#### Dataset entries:
------------------------------------------------------------

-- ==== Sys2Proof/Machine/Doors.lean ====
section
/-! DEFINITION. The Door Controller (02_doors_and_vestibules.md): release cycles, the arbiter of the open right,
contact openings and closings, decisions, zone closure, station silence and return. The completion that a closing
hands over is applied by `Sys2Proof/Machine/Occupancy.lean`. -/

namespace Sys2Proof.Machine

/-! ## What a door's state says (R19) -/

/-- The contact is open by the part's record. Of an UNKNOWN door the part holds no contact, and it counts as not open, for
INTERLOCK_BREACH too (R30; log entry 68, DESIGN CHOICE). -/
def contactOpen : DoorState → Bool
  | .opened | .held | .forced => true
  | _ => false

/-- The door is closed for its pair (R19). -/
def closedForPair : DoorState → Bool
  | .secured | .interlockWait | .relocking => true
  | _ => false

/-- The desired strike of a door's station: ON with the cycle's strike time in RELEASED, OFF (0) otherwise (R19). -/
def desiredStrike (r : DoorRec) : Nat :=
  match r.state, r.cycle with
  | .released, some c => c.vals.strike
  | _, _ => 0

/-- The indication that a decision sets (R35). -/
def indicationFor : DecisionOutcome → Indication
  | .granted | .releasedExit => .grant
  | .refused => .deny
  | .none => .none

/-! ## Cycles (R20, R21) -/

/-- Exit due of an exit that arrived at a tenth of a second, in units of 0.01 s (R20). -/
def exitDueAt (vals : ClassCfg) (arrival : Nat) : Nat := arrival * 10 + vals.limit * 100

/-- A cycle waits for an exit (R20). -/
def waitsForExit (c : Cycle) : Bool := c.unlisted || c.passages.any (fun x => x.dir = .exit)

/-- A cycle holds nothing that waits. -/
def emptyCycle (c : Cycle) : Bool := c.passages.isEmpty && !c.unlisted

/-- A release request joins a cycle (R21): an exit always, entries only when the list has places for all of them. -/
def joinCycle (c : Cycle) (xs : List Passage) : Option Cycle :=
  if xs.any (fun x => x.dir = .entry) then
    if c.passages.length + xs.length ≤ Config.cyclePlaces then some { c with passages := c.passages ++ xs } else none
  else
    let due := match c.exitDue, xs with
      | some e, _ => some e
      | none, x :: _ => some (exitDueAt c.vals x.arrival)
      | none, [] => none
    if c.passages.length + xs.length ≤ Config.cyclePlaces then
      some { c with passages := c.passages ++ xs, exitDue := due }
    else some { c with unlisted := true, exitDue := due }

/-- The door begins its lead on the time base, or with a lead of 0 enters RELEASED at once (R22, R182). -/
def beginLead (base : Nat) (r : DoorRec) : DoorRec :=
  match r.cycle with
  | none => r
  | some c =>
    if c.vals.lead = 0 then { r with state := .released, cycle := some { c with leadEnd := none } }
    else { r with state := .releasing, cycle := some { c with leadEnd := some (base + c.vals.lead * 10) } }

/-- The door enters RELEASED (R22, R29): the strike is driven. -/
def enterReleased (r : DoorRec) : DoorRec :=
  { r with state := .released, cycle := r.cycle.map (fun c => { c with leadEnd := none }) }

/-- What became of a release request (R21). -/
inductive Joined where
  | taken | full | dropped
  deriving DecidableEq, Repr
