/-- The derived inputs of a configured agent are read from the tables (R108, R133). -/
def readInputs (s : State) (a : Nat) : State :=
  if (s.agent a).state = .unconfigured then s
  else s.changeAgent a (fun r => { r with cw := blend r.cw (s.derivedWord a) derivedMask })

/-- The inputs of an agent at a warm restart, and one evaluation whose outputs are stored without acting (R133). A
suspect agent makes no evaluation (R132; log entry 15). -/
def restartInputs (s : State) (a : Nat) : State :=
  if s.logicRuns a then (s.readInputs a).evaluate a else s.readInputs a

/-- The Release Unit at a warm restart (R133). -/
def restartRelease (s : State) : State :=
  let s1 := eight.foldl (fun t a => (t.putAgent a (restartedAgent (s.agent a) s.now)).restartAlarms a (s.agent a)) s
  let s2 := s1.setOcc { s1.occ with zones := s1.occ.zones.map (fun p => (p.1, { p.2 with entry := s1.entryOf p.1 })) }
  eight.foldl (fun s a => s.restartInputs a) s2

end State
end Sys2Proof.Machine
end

------------------------------------------------------------

#### Task requirements:
Using the data above, reproduce exactly the lines between those holding "0.01 s (R20). -/" and "def emptyCycle (c", inclusive, and no others.

#### Answer to the exercise:
/-- Exit due of an exit that arrived at a tenth of a second, in units of 0.01 s (R20). -/
def exitDueAt (vals : ClassCfg) (arrival : Nat) : Nat := arrival * 10 + vals.limit * 100

/-- A cycle waits for an exit (R20). -/
def waitsForExit (c : Cycle) : Bool := c.unlisted || c.passages.any (fun x => x.dir = .exit)

/-- A cycle holds nothing that waits. -/
def emptyCycle (c : Cycle) : Bool := c.passages.isEmpty && !c.unlisted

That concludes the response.